WHAT TO DO:
Comb the records below for the string "else" and copy each line where it turns up.

[Saved entries]
########

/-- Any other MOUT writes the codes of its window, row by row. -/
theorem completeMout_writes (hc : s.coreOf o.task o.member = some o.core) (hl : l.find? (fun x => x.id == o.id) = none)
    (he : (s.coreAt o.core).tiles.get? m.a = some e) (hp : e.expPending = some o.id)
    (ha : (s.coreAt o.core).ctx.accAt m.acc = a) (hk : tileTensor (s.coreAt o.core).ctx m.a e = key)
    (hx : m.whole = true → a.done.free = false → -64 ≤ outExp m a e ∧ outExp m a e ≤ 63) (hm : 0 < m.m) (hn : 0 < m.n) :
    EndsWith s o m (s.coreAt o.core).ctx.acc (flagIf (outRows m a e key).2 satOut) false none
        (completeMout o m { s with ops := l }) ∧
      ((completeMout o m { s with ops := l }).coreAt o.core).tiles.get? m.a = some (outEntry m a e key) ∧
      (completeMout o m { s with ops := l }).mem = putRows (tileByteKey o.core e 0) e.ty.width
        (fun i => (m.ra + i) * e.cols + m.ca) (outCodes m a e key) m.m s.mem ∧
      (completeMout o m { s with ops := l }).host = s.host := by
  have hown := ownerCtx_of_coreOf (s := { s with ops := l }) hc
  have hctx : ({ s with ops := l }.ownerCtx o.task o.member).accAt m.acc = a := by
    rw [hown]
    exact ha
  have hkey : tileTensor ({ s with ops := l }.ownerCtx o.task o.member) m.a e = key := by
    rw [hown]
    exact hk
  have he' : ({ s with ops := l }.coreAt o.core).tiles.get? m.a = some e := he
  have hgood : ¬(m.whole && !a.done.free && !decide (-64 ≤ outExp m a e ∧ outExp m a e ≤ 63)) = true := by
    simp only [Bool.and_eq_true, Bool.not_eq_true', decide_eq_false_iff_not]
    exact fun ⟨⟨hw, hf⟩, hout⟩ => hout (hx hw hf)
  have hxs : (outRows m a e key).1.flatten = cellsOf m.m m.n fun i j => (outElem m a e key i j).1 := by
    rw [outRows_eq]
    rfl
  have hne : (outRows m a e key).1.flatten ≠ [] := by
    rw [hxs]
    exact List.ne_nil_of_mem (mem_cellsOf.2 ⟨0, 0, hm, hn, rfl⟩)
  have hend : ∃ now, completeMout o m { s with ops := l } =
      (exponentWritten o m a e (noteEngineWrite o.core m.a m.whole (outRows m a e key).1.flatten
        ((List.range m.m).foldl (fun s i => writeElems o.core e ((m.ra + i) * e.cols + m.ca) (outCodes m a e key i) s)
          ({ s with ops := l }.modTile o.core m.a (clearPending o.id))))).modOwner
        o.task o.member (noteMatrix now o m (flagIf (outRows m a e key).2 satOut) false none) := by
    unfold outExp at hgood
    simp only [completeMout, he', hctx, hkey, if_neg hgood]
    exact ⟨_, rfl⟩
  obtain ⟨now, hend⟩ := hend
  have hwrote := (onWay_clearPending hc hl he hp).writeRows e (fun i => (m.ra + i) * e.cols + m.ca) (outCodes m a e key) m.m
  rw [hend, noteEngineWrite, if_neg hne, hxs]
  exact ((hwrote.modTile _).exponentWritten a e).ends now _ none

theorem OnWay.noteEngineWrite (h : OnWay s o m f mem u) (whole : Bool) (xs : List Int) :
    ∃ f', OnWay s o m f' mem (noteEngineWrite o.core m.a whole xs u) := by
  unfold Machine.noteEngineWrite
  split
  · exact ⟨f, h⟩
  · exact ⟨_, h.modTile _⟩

########

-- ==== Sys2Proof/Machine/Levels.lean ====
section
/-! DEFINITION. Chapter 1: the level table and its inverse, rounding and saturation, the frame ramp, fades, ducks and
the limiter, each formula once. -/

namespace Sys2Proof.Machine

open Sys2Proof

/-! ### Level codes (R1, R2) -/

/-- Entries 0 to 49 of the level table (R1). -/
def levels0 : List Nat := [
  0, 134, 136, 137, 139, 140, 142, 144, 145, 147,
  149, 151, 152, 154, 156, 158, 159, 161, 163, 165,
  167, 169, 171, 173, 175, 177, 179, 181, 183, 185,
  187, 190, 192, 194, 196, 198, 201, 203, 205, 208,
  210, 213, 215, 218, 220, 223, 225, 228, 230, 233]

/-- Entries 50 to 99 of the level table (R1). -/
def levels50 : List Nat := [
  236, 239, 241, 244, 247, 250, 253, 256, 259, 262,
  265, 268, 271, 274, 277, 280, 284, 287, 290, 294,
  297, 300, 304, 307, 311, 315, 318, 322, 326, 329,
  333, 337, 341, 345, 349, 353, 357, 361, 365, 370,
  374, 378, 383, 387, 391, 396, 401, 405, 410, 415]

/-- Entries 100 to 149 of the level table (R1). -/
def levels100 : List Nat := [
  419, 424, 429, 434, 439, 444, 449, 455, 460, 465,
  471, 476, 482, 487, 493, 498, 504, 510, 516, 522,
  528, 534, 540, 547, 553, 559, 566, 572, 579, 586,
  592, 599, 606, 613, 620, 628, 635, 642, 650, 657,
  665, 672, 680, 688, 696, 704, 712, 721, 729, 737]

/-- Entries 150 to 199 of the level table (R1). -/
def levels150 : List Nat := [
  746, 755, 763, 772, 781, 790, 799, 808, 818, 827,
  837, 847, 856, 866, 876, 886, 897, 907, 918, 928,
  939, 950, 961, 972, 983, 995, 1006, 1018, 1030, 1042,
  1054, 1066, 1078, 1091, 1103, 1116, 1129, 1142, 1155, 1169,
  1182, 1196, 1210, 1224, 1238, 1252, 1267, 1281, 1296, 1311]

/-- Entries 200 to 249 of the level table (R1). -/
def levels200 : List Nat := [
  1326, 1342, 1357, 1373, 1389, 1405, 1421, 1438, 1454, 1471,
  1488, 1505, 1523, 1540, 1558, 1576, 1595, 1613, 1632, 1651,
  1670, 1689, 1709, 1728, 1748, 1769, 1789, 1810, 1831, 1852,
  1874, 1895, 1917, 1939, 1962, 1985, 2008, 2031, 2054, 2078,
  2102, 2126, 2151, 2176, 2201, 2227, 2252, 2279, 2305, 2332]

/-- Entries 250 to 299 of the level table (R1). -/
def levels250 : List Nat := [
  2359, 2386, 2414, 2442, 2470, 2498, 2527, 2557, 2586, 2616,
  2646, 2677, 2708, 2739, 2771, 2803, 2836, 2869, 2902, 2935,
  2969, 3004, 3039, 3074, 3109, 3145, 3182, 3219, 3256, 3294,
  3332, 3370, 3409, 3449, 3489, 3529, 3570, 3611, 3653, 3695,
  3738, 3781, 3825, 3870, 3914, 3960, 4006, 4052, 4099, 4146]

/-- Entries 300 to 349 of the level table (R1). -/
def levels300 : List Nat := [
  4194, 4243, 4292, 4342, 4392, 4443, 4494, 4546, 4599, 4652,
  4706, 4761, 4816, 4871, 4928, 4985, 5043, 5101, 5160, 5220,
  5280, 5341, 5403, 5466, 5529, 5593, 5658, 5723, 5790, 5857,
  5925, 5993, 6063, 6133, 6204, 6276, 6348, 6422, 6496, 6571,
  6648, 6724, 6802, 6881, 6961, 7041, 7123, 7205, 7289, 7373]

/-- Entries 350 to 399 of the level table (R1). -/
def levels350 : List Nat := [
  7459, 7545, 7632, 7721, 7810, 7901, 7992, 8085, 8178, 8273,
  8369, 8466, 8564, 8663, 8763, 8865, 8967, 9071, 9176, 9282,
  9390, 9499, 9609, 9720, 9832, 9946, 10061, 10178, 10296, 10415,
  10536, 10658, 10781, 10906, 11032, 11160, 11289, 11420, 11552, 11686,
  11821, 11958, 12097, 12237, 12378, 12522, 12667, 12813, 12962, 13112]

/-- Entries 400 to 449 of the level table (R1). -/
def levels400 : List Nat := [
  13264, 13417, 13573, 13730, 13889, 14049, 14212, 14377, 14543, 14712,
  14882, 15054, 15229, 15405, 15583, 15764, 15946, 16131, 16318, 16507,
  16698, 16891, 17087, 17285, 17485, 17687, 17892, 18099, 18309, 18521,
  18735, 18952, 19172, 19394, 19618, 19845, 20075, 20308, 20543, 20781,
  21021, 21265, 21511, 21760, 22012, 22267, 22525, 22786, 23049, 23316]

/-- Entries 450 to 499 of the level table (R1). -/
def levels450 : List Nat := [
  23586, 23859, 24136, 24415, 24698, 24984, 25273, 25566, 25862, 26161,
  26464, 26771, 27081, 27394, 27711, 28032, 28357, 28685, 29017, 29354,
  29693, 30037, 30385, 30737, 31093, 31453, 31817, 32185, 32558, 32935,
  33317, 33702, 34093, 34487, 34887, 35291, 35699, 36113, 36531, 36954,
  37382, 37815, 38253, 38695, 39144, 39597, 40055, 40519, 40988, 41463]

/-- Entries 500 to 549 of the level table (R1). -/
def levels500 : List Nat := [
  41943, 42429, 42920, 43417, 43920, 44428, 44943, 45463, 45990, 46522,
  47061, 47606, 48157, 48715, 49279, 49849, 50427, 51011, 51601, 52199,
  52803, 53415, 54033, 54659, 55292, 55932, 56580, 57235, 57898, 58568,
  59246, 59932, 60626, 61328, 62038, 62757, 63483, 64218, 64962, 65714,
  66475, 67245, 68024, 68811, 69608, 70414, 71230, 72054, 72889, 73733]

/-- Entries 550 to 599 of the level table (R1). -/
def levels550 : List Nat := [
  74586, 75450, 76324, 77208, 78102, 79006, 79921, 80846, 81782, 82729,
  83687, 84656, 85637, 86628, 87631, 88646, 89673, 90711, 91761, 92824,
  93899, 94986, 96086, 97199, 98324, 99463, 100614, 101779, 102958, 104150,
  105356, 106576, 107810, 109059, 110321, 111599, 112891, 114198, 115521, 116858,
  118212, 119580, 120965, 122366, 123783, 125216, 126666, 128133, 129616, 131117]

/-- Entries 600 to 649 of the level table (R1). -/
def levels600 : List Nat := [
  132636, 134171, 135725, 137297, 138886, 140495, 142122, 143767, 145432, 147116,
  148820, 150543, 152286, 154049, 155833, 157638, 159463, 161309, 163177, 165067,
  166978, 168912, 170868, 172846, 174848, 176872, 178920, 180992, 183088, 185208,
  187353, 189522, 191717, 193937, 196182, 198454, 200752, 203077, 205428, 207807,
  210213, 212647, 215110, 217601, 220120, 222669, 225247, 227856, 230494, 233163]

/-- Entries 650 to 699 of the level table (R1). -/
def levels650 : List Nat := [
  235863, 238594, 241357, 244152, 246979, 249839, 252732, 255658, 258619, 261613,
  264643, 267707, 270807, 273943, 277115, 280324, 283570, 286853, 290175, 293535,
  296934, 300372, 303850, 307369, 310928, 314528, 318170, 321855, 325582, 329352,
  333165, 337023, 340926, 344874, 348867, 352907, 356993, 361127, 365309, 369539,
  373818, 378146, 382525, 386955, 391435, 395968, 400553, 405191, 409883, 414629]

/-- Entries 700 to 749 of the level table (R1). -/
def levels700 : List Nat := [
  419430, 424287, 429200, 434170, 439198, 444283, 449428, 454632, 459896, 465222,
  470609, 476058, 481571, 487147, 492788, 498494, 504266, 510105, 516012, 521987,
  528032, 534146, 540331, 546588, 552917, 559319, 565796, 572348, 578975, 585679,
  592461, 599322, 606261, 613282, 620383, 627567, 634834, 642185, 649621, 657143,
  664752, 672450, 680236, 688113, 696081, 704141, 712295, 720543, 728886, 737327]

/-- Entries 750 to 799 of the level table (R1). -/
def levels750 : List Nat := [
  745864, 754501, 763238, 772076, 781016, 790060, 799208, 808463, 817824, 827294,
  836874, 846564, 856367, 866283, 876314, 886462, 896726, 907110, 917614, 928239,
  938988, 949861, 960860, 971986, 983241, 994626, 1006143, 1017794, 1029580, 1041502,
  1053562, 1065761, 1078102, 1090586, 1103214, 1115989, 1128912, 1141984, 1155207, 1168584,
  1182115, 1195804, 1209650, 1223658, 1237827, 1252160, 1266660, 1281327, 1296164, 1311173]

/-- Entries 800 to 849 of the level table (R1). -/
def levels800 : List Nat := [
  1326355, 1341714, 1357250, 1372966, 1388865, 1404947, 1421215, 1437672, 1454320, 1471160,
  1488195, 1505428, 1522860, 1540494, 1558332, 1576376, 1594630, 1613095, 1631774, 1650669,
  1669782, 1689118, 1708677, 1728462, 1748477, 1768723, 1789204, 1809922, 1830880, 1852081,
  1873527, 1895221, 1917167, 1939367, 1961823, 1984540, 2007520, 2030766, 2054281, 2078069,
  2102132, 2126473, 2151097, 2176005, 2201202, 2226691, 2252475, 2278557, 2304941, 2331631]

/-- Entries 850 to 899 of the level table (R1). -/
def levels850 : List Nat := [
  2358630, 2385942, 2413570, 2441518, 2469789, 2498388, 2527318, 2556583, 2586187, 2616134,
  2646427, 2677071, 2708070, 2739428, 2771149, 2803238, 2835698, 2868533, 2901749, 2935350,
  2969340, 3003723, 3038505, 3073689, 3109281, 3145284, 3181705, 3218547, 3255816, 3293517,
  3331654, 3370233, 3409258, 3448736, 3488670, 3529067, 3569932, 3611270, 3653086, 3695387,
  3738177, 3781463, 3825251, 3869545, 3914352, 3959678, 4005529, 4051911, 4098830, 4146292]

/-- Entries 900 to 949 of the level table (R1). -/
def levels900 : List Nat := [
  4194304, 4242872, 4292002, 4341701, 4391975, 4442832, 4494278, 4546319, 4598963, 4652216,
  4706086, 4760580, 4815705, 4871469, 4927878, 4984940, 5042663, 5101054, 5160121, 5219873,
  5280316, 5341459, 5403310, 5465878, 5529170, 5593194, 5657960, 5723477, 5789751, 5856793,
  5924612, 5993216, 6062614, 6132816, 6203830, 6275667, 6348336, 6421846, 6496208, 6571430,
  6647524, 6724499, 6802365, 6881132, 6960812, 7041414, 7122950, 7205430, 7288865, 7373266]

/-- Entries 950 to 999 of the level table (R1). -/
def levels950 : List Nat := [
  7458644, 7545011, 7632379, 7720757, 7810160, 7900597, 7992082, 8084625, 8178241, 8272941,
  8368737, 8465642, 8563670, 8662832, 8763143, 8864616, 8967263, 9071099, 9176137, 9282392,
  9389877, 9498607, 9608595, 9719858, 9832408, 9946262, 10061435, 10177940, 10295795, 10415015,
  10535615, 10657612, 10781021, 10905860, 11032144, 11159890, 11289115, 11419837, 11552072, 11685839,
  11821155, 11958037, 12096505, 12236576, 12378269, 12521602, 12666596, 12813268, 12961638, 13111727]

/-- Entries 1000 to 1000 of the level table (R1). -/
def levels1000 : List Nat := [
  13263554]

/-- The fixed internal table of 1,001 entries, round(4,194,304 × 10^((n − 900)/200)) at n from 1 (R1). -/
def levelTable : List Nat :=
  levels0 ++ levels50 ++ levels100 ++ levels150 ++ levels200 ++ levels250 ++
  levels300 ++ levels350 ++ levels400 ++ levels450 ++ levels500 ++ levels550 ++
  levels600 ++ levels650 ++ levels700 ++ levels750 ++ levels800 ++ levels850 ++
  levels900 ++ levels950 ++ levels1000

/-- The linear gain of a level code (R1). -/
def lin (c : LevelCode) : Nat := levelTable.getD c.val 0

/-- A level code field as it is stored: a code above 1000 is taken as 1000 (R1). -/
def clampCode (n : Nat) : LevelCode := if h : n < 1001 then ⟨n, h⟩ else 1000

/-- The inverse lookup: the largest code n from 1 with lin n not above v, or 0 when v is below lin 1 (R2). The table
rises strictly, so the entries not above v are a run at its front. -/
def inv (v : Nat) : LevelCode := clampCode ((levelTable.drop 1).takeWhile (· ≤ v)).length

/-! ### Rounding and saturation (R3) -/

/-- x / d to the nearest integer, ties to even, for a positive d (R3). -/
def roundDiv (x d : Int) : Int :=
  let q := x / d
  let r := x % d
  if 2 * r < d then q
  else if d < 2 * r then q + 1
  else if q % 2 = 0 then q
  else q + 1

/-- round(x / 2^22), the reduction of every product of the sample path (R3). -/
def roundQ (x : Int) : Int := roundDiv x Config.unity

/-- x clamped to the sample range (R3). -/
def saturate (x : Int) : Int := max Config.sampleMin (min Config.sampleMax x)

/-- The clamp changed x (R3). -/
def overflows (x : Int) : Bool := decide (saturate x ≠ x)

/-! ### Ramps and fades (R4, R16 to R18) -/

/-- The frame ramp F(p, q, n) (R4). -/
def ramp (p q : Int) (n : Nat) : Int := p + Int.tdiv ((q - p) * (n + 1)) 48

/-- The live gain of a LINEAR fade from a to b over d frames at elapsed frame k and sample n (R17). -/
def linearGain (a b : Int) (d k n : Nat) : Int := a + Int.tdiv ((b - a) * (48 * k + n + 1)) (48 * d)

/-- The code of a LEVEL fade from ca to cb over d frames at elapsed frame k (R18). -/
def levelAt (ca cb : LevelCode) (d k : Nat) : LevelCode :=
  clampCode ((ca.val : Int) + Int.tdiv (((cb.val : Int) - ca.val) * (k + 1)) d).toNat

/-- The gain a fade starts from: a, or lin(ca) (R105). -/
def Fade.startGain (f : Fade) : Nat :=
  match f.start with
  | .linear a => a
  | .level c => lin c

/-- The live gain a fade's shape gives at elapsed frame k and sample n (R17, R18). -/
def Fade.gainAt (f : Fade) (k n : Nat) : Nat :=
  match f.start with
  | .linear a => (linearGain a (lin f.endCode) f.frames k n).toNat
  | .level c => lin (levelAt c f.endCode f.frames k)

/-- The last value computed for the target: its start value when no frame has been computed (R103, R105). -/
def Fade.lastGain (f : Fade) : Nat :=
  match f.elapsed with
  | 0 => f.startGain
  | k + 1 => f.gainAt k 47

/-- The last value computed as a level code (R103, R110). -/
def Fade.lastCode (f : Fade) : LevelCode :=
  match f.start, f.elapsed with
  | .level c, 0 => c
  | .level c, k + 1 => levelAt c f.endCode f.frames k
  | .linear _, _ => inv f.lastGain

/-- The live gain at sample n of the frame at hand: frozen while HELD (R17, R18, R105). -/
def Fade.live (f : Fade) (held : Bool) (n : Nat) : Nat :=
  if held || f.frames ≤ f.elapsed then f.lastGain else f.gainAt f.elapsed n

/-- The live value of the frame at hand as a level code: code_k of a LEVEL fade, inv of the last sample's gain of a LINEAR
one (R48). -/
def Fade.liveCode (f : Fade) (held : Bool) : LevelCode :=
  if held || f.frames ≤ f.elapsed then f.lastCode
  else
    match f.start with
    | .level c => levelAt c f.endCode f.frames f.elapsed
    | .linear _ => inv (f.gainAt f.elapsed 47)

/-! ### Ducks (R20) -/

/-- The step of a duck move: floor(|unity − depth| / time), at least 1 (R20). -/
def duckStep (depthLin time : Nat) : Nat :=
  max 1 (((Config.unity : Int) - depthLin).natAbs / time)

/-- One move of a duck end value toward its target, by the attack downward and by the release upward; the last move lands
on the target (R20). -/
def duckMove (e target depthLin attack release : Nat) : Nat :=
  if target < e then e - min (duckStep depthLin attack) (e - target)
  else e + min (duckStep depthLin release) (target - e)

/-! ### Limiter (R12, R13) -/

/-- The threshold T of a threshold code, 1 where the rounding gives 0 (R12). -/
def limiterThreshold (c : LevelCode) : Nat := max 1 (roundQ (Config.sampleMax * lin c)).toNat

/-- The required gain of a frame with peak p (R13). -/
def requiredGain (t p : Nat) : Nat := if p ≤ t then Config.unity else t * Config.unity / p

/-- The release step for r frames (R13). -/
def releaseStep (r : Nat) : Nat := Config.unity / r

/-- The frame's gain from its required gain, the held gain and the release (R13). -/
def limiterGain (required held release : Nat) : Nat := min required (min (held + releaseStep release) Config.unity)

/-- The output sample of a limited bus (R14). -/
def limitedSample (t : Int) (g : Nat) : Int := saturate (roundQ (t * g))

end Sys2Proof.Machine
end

########

ANSWER TO THE PROBLEM:
def clampCode (n : Nat) : LevelCode := if h : n < 1001 then ⟨n, h⟩ else 1000
  else if d < 2 * r then q + 1
  else if q % 2 = 0 then q
  else q + 1
  if held || f.frames ≤ f.elapsed then f.lastGain else f.gainAt f.elapsed n
  else
  else e + min (duckStep depthLin release) (target - e)
def requiredGain (t p : Nat) : Nat := if p ≤ t then Config.unity else t * Config.unity / p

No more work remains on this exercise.